Women generally are the first to start using the toilets, though some women confessed to looking forward to “go out" once in a while with friends. Children continue to defecate in the open and so do men. Most toilets in the schools we visited were dysfunctional, built but hardly used or maintained.

This non-usage behaviour can be summarized into two primary issues—design issue and motivation issue.

We observed that the current design of most toilets is poor. Empathy, the most basic design principle, has been totally ignored. People find open defecation less disgusting because it happens out in the open, full of light and air. On the other hand, a large majority of people using toilets for the first time found their first experience to be pathetic. The toilets are dark and stinky with no air circulation. The constrained environment makes people think that the process is too long and onerous.

A good toilet design should include sufficient lighting, air circulation and water access. We also noticed that while all the houses in the village looked different and individualistic, the toilets looked the same. It all almost seemed like they were not “owned" by the people but just put there by someone else. To overcome this, we recommended some level of personalization, in the form of painting, installing name tags etc. The clear lesson here for companies building toilets in schools and villages is to not put their company logo on it but to instead put the name of the house owner. This will enhance the feeling of ownership and motivate people to use it more.

Why have the previous efforts to increase the usage of toilets failed? We believe this is because much of the messaging to drive usage is hinged on four factors i.e., health, shame, disgust and social norms. However, none of these factors seem to act as significant motivators.

1. The health implications of open defecation are not seen as detrimental.
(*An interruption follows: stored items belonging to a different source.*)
/-! ### Bring-up, power and heat -/

/-- Bring-up goes on step by step: the always-on domain and its time, the Strongroom's keys, the firmware slot that
verifies or the recovery service, Foyer service, and full service once no port has to retrain (R11, R250, R415, R444,
R451, R461 to R463). -/
def Obligations.BringUpReachesService : Prop :=
  ∀ (s : State) (failedArrays failedStacks : List Nat) (fp64 slot0 slot1 : Bool),
    let ok := fun (i : Nat) => if i = 0 then slot0 else slot1
    (s.lodge.phase = .off → s.lodge.inputShort = false → s.lodge.leak = false → Completes .powerGood s fun u =>
      u.lodge.phase = .keys ∧ u.lodge.time16 = (s.lodge.timeSaved + 1000000000) * 65536 ∧
        u.lodge.incarnation = (if s.lodge.inputLost then nextIncarnation s.lodge.incarnation else s.lodge.incarnation)) ∧
    ((s.lodge.phase ≠ .off ∨ s.lodge.inputShort = true) → exec .powerGood s = .next s) ∧
    (s.lodge.phase = .keys → Completes (.keyReconstruction true) s fun u =>
      u.lodge.phase = .firmware ∧ u.strongroom.state = .ready) ∧
    (s.lodge.phase = .keys → Completes (.keyReconstruction false) s fun u =>
      u.lodge.phase = .firmware ∧ u.strongroom.state = .failed ∧ (Map.get? u.attnPending 7).isSome = true) ∧
    (s.lodge.phase = .firmware → s.host.resetBusy = false → ok s.lodge.activeSlot = true →
      Completes (.firmwareVerified slot0 slot1) s fun u =>
        u.lodge.phase = .checking ∧ u.stewardRunning = true ∧ u.lodge.activeSlot = s.lodge.activeSlot ∧
          ∀ p, p < s.variant.ports → p < s.fabric.ports.length → (s.port p).state = .disabled → (u.port p).state = .down) ∧
    (s.lodge.phase = .firmware → s.host.resetBusy = false → ok s.lodge.activeSlot = false →
      ok (1 - s.lodge.activeSlot) = true → Completes (.firmwareVerified slot0 slot1) s fun u =>
        u.lodge.phase = .checking ∧ u.stewardRunning = true ∧ u.lodge.activeSlot = 1 - s.lodge.activeSlot ∧
          (Map.get? u.attnPending 7).isSome = true) ∧
    (s.lodge.phase = .firmware → s.host.resetBusy = false → ok s.lodge.activeSlot = false →
      ok (1 - s.lodge.activeSlot) = false → Completes (.firmwareVerified slot0 slot1) s fun u =>
        u.lodge.phase = .recovery ∧ u.stewardRunning = s.stewardRunning) ∧
    (s.lodge.phase = .checking → s.host.resetBusy = false → Completes (.foyerService failedArrays failedStacks) s fun u =>
      u.lodge.phase = .foyer ∧ u.deviceReady = true ∧ u.memory.selfRefresh = [] ∧
        u.serviceLevel = (if s.strongroom.state = .failed then 0 else 1)) ∧
    (s.lodge.phase = .foyer → s.serviceLevel = 1 →
      (∀ p, p < s.variant.ports → (s.port p).state ≠ .active ∧ (s.port p).state ≠ .retraining) →
      Completes (.fullService failedArrays failedStacks fp64) s fun u =>
        u.lodge.phase = .full ∧ u.serviceLevel = 2 ∧ u.laneRate = 128 ∧ u.permittedRate = 128 ∧
          u.fp64Serving = (fp64 && s.variant.fp64) ∧ (Map.get? u.attnPending 2).isSome = true) ∧
    (∀ p, s.lodge.phase = .foyer → s.serviceLevel = 1 → (∀ i, i < s.variant.ports → (s.port i).state ≠ .retraining) →
      s.nextRetrain = some p → p < s.fabric.ports.length → Completes (.fullService failedArrays failedStacks fp64) s fun u =>
        u.serviceLevel = 1 ∧ u.permittedRate = 128 ∧ (u.port p).state = .retraining ∧ (u.port p).planned = true) ∧
    ((s.lodge.phase ≠ .foyer ∨ s.serviceLevel ≠ 1) →
      exec (.fullService failedArrays failedStacks fp64) s = .next s)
Diseases caused by open defecation are often not considered deadly. For example, diarrhoea is considered to be a part of growing up. This behaviour isn’t surprising and, in fact, is not just limited to the villagers. Most of us living a sedentary lifestyle don’t go the gym even though there is a clear health connection. Overconfidence combined with time discounting makes it hard for the health factor to impact behaviour. We as humans are bad at judging long-term risks. The poor especially are more prone to the present day bias, thinking just about surviving for the day.

2. The shame of open defecation is realized only in front of outsiders. However, this emotion is not realized among in-group members, who “go-out" together as a practice. Hence, when the external agent leaves, so does the emotion of shame.
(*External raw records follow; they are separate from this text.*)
@[simp] theorem State.modThread_variant (s : State) (t : ThreadId) (f : Thread → Thread) : (s.modThread t f).variant = s.variant := rfl
@[simp] theorem State.modThread_pending (s : State) (t : ThreadId) (f : Thread → Thread) : (s.modThread t f).pending = s.pending := rfl
@[simp] theorem State.modThread_counters (s : State) (t : ThreadId) (f : Thread → Thread) : (s.modThread t f).counters = s.counters := rfl
@[simp] theorem State.modThread_stewardRunning (s : State) (t : ThreadId) (f : Thread → Thread) : (s.modThread t f).stewardRunning = s.stewardRunning := rfl
@[simp] theorem State.modThread_deviceReady (s : State) (t : ThreadId) (f : Thread → Thread) : (s.modThread t f).deviceReady = s.deviceReady := rfl
@[simp] theorem State.modThread_serviceLevel (s : State) (t : ThreadId) (f : Thread → Thread) : (s.modThread t f).serviceLevel = s.serviceLevel := rfl
@[simp] theorem State.modThread_capsSequence (s : State) (t : ThreadId) (f : Thread → Thread) : (s.modThread t f).capsSequence = s.capsSequence := rfl
@[simp] theorem State.modThread_fp64Serving (s : State) (t : ThreadId) (f : Thread → Thread) : (s.modThread t f).fp64Serving = s.fp64Serving := rfl
@[simp] theorem State.modThread_laneRate (s : State) (t : ThreadId) (f : Thread → Thread) : (s.modThread t f).laneRate = s.laneRate := rfl
@[simp] theorem State.modThread_permittedRate (s : State) (t : ThreadId) (f : Thread → Thread) : (s.modThread t f).permittedRate = s.permittedRate := rfl
@[simp] theorem State.modThread_attnSeq (s : State) (t : ThreadId) (f : Thread → Thread) : (s.modThread t f).attnSeq = s.attnSeq := rfl
@[simp] theorem State.modThread_attnPending (s : State) (t : ThreadId) (f : Thread → Thread) : (s.modThread t f).attnPending = s.attnPending := rfl
@[simp] theorem State.modThread_attnLog (s : State) (t : ThreadId) (f : Thread → Thread) : (s.modThread t f).attnLog = s.attnLog := rfl
@[simp] theorem State.modThread_host (s : State) (t : ThreadId) (f : Thread → Thread) : (s.modThread t f).host = s.host := rfl
@[simp] theorem State.modThread_ctxs (s : State) (t : ThreadId) (f : Thread → Thread) : (s.modThread t f).ctxs = s.ctxs := rfl
@[simp] theorem State.modThread_launches (s : State) (t : ThreadId) (f : Thread → Thread) : (s.modThread t f).launches = s.launches := rfl
@[simp] theorem State.modThread_admitting (s : State) (t : ThreadId) (f : Thread → Thread) : (s.modThread t f).admitting = s.admitting := rfl
@[simp] theorem State.modThread_nextLaunch (s : State) (t : ThreadId) (f : Thread → Thread) : (s.modThread t f).nextLaunch = s.nextLaunch := rfl
@[simp] theorem State.modThread_nextOp (s : State) (t : ThreadId) (f : Thread → Thread) : (s.modThread t f).nextOp = s.nextOp := rfl
@[simp] theorem State.modThread_nextOrder (s : State) (t : ThreadId) (f : Thread → Thread) : (s.modThread t f).nextOrder = s.nextOrder := rfl
@[simp] theorem State.modThread_threads (s : State) (t : ThreadId) (f : Thread → Thread) : (s.modThread t f).threads = Map.put s.threads (threadKey t) (f (s.thread t)) := rfl
@[simp] theorem State.modThread_arrays (s : State) (t : ThreadId) (f : Thread → Thread) : (s.modThread t f).arrays = s.arrays := rfl
@[simp] theorem State.modThread_tags (s : State) (t : ThreadId) (f : Thread → Thread) : (s.modThread t f).tags = s.tags := rfl
@[simp] theorem State.modThread_memory (s : State) (t : ThreadId) (f : Thread → Thread) : (s.modThread t f).memory = s.memory := rfl
@[simp] theorem State.modThread_stashes (s : State) (t : ThreadId) (f : Thread → Thread) : (s.modThread t f).stashes = s.stashes := rfl
@[simp] theorem State.modThread_trains (s : State) (t : ThreadId) (f : Thread → Thread) : (s.modThread t f).trains = s.trains := rfl
@[simp] theorem State.modThread_guards (s : State) (t : ThreadId) (f : Thread → Thread) : (s.modThread t f).guards = s.guards := rfl
@[simp] theorem State.modThread_fabric (s : State) (t : ThreadId) (f : Thread → Thread) : (s.modThread t f).fabric = s.fabric := rfl
@[simp] theorem State.modThread_coll (s : State) (t : ThreadId) (f : Thread → Thread) : (s.modThread t f).coll = s.coll := rfl
@[simp] theorem State.modThread_twin (s : State) (t : ThreadId) (f : Thread → Thread) : (s.modThread t f).twin = s.twin := rfl
@[simp] theorem State.modThread_strongroom (s : State) (t : ThreadId) (f : Thread → Thread) : (s.modThread t f).strongroom = s.strongroom := rfl
@[simp] theorem State.modThread_lodge (s : State) (t : ThreadId) (f : Thread → Thread) : (s.modThread t f).lodge = s.lodge := rfl
@[simp] theorem State.modThread_freeIndex (s : State) (t : ThreadId) (f : Thread → Thread) : (s.modThread t f).freeIndex = s.freeIndex := rfl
3. Disgust. Repeated exposure or behaviour can completely suppress this emotion. For example, in an urban slum, an outsider feels deep disgust with all the muck, but people who live there get used to it. Ironically, in case of open defecation, since people are “used to it" , there is no disgust associated with it. However, this emotion comes in to play while using the toilet due to the smell and associated visual history as well as the perceived concern of the toilet being close to the house. Moreover, there, less disgust is associated with children defecating in the open.

4. Invoking social norms is often seen as a strong motivator for driving correct behaviour. However, neither can new norms be created nor can external norms be invoked. We can only highlight or reinforce social norms that already exist. Since social norms associated with toilets do not exist, this option is redundant.

When we applied these learnings to run a series of experiments in the villages, where people had to buy small but useful items for the toilet, the response was very encouraging. People bought mirrors, water tubs, air fresheners. And where people paid for it, usage was significantly improved.

Our experiments helped us unearth a number of behavioural barriers to the usage of toilets. We found that addressing these behavioural issues right at the design stage made a big difference.

Sanitation is a wicked problem. Addressing design issues and creating the right motivation will be crucial to changing habits. Else, we will end up spending a lot of money on building badly designed toilets and poorly conceived communication campaigns.

Ram Prasad is co-founder of FinalMile Consulting, a behaviour architecture firm.